*** Opening EXTRACTED ENTRIES ***
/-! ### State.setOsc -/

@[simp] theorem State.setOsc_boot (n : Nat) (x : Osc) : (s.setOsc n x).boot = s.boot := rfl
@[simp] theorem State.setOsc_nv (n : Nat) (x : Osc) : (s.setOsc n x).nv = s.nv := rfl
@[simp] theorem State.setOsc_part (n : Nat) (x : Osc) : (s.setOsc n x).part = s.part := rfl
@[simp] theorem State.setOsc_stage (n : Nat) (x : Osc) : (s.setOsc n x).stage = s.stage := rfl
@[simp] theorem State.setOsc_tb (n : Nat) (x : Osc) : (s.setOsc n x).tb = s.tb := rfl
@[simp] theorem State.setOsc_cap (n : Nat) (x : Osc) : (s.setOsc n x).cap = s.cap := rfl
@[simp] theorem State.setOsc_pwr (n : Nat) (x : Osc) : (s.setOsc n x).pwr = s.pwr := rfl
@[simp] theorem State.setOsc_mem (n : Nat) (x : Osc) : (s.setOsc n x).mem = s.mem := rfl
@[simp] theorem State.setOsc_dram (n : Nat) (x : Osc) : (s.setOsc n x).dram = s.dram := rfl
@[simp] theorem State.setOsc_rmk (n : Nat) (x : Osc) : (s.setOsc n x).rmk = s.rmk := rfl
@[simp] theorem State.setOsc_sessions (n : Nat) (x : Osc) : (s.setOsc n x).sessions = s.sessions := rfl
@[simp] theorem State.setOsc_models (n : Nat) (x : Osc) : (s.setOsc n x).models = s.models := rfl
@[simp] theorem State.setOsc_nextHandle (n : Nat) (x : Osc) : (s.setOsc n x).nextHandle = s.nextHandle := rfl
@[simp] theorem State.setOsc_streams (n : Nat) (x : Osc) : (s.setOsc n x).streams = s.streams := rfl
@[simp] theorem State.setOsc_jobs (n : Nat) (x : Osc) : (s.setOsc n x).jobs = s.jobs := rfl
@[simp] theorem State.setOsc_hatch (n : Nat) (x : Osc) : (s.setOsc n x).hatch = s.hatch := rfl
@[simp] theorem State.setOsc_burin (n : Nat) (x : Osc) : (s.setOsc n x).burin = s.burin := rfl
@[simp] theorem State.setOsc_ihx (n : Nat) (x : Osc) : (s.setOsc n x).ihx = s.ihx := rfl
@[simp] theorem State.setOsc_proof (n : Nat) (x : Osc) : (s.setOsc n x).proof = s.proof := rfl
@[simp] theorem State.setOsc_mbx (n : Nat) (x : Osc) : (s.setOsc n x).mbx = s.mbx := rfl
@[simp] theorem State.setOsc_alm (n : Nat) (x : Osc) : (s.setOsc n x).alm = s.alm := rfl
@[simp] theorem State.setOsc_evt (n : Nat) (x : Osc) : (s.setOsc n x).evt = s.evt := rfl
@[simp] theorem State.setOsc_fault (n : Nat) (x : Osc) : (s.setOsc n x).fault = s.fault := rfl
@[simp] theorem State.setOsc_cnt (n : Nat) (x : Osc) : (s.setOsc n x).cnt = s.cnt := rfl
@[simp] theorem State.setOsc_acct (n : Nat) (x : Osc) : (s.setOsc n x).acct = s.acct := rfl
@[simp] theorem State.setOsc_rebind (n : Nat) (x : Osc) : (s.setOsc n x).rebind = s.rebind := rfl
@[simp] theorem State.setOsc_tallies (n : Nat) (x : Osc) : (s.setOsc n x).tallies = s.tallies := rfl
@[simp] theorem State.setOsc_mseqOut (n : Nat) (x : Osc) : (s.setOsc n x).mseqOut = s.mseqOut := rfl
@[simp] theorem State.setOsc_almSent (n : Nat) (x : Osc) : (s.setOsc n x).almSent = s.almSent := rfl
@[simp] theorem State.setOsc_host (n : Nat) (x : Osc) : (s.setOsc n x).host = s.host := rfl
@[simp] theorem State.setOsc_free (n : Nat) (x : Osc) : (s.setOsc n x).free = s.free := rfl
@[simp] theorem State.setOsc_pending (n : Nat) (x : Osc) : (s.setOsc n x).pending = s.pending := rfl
*** Closing EXTRACTED ENTRIES ***
EXERCISE GOAL:
Only the lines from the beginning of the material through the line with "s.hatch := rfl" should appear in the answer, each copied exactly.

RESPONSE BELOW:
/-! ### State.setOsc -/

@[simp] theorem State.setOsc_boot (n : Nat) (x : Osc) : (s.setOsc n x).boot = s.boot := rfl
@[simp] theorem State.setOsc_nv (n : Nat) (x : Osc) : (s.setOsc n x).nv = s.nv := rfl
@[simp] theorem State.setOsc_part (n : Nat) (x : Osc) : (s.setOsc n x).part = s.part := rfl
@[simp] theorem State.setOsc_stage (n : Nat) (x : Osc) : (s.setOsc n x).stage = s.stage := rfl
@[simp] theorem State.setOsc_tb (n : Nat) (x : Osc) : (s.setOsc n x).tb = s.tb := rfl
@[simp] theorem State.setOsc_cap (n : Nat) (x : Osc) : (s.setOsc n x).cap = s.cap := rfl
@[simp] theorem State.setOsc_pwr (n : Nat) (x : Osc) : (s.setOsc n x).pwr = s.pwr := rfl
@[simp] theorem State.setOsc_mem (n : Nat) (x : Osc) : (s.setOsc n x).mem = s.mem := rfl
@[simp] theorem State.setOsc_dram (n : Nat) (x : Osc) : (s.setOsc n x).dram = s.dram := rfl
@[simp] theorem State.setOsc_rmk (n : Nat) (x : Osc) : (s.setOsc n x).rmk = s.rmk := rfl
@[simp] theorem State.setOsc_sessions (n : Nat) (x : Osc) : (s.setOsc n x).sessions = s.sessions := rfl
@[simp] theorem State.setOsc_models (n : Nat) (x : Osc) : (s.setOsc n x).models = s.models := rfl
@[simp] theorem State.setOsc_nextHandle (n : Nat) (x : Osc) : (s.setOsc n x).nextHandle = s.nextHandle := rfl
@[simp] theorem State.setOsc_streams (n : Nat) (x : Osc) : (s.setOsc n x).streams = s.streams := rfl
@[simp] theorem State.setOsc_jobs (n : Nat) (x : Osc) : (s.setOsc n x).jobs = s.jobs := rfl
@[simp] theorem State.setOsc_hatch (n : Nat) (x : Osc) : (s.setOsc n x).hatch = s.hatch := rfl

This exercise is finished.